Retype, exactly as they appear below, the lines between the line holding "s.phase = .idle → s.guard = false →" and the line holding "AcceptedXform (.xformUifft s.n)", both ends included.

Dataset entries

_____

-- ==== Sys2Proof/Certificates/Slice0/Obligations.lean ====
section
/-! DEFINITION. The statements for the provers. -/

open Sys2Proof Sys2Proof.Machine Sys2Proof.Safety

/-! Encoding. -/

/-- R60 to R64: the decoder and the encoder agree in both directions, on every code of either format. -/
def Obligations.DecoderAndEncoderAgree : Prop :=
  (∀ i : Instr, decodeCode (encode i) = .ok i) ∧ ∀ (c : Code) (i : Instr), decodeCode c = .ok i → c = encode i

/-- Sanity: words written out from the tables of R62, R63 and R64 decode to what they stand for. -/
def Obligations.TableWordsDecode : Prop :=
  (∀ n l a b c d e : Word, decode ⟨0x10#8, [n, l, a, b, c, d, e]⟩ = .ok (.construct n l a b c d e)) ∧
  decode ⟨0x20#8, []⟩ = .ok .size ∧
  (∀ w : Word, decode ⟨0x33#8, [w]⟩ = .ok (.xformSfft w) ∧ decode ⟨0x40#8, [w]⟩ = .ok (.isize w)) ∧
  decodeMicro 0b0010#4 = .ok .wgen ∧ decodeMicro 0b1011#4 = .ok .demod ∧
  (∀ ops : List Word, decode ⟨0x35#8, ops⟩ = .error (.illegalCmd 0x35#8))

/-- R67: which command bytes are illegal, that they are 248 of the 256, that `0x00` is one, and that an illegal frame
presented in a phase other than FATAL raises `Fatal(ILLEGAL_CMD)`. -/
def Obligations.IllegalCommandBytes : Prop :=
  (∀ f : Frame, decode f = .error (.illegalCmd f.cmd) ↔
    (Cmd.op f.cmd = 0#4 ∨ 5 ≤ (Cmd.op f.cmd).toNat ∨ Cmd.z f.cmd = true ∨
      (Cmd.op f.cmd ∈ [1#4, 2#4, 4#4] ∧ Cmd.kind f.cmd ≠ 0#3) ∨
      (Cmd.op f.cmd = 3#4 ∧ 5 ≤ (Cmd.kind f.cmd).toNat))) ∧
  ((List.range 256).filter fun b => !(Frame.legal ⟨BitVec.ofNat 8 b, []⟩)).length = 248 ∧
  (∀ ops : List Word, decode ⟨0x00#8, ops⟩ = .error (.illegalCmd 0x00#8)) ∧
  (∀ (f : Frame) (s : State), decode f = .error (.illegalCmd f.cmd) → s.phase ≠ .fatal →
    ∃ t, present f s = .next t ∧ StoppedAt .illegalCmd f.cmd s t)

/-! The host commands. -/

/-- R131, acceptance: when its five checks pass CONSTRUCT writes N and M, sets GUARD and enters C_XGEN, and changes
nothing else. -/
def Obligations.ConstructAccepted : Prop :=
  ∀ (n l lenWf lenWi lenXf lenXi lenScr : Word) (s : State),
    s.phase = .uncon → s.guard = false → 1 ≤ n.toNat → n.toNat ≤ Config.nMax →
    l.toNat = innerSize n.toNat → lenWf = l → lenWi = l → lenXf = n → lenXi = n → lenScr = l →
    ∃ t, exec (.construct n l lenWf lenWi lenXf lenXi lenScr) s = .next t ∧
      t.n = n ∧ t.m.toNat = innerSize n.toNat ∧ t.guard = true ∧ t.phase = .cXgen ∧ t.sizesHeld = true ∧
      t.kind = s.kind ∧ t.scale = s.scale ∧ t.kindHeld = s.kindHeld ∧ t.result = s.result ∧
      t.resultHeld = s.resultHeld ∧ t.fcode = s.fcode ∧ t.fcmd = s.fcmd ∧
      SameQueues s t ∧ SameSpacesBut [] s t

/-- R131, R196: the checks of CONSTRUCT in their order; the first that fails is the recorded cause (R191, R195, R188,
R193, R187). -/
def Obligations.ConstructStopsInOrder : Prop :=
  ∀ (n l lenWf lenWi lenXf lenXi lenScr : Word) (s : State), s.phase ≠ .fatal →
    let stops := fun code => StopsWith (.construct n l lenWf lenWi lenXf lenXi lenScr) code 0x10#8 s
    if s.guard = true then stops .reentrant
    else if s.phase ≠ .uncon then stops .alreadyConstructed
    else if n.toNat = 0 ∨ Config.nMax < n.toNat then stops .badSize
    else if l.toNat ≠ innerSize n.toNat then stops .innerSizeMismatch
    else if lenWf ≠ l ∨ lenWi ≠ l ∨ lenXf ≠ n ∨ lenXi ≠ n ∨ lenScr ≠ l then stops .lengthMismatch
    else ∃ t, exec (.construct n l lenWf lenWi lenXf lenXi lenScr) s = .next t ∧ t.phase = .cXgen

/-- R133, R17: SIZE, in every phase; RESULT holds a value afterwards (R22). -/
def Obligations.SizeReturnsN : Prop :=
  ∀ s : State,
    (s.phase = .uncon → StopsWith .size .notConstructed 0x20#8 s) ∧
    (s.phase ≠ .uncon → s.phase ≠ .fatal → OnlyResult .size s.n s) ∧
    (s.phase = .fatal → exec .size s = .next s)

/-- R134, R94: ISIZE leaves in RESULT the least power of two that is at least `2n - 1`, in every phase but FATAL and
whatever the guard; outside the domain it raises `Fatal(BAD_SIZE)`. -/
def Obligations.IsizeReturnsInnerSize : Prop :=
  ∀ (n : Word) (s : State), s.phase ≠ .fatal →
    (1 ≤ n.toNat ∧ n.toNat ≤ 2 ^ 30 →
      ∃ w : Word, OnlyResult (.isize n) w s ∧
        ∃ k, w.toNat = 2 ^ k ∧ 2 * n.toNat - 1 ≤ 2 ^ k ∧ ∀ j, 2 * n.toNat - 1 ≤ 2 ^ j → k ≤ j) ∧
    (n.toNat = 0 ∨ 2 ^ 30 < n.toNat → StopsWith (.isize n) .badSize 0x40#8 s)

/-- R135, R92, R138 to R142: an XFORM whose checks pass latches its kind and its scale factor, sets GUARD and enters
T_MOD, and changes nothing else; for each of the five kinds. -/
def Obligations.XformAccepted : Prop :=
  ∀ s : State, s.phase = .idle → s.guard = false →
    AcceptedXform (.xformFft s.n) .fft Config.num.one s ∧
    AcceptedXform (.xformIfft s.n) .ifft (Config.num.div Config.num.one (Config.num.ofNat s.n.toNat)) s ∧
    AcceptedXform (.xformUifft s.n) .uifft Config.num.one s ∧
    AcceptedXform (.xformSfft s.n) .sfft
      (Config.num.div Config.num.one (Config.num.sqrt (Config.num.ofNat s.n.toNat))) s ∧
    AcceptedXform (.xformSifft s.n) .sifft
      (Config.num.div Config.num.one (Config.num.sqrt (Config.num.ofNat s.n.toNat))) s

_____

- _TASK ANSWER_
  ∀ s : State, s.phase = .idle → s.guard = false →
    AcceptedXform (.xformFft s.n) .fft Config.num.one s ∧
    AcceptedXform (.xformIfft s.n) .ifft (Config.num.div Config.num.one (Config.num.ofNat s.n.toNat)) s ∧
    AcceptedXform (.xformUifft s.n) .uifft Config.num.one s ∧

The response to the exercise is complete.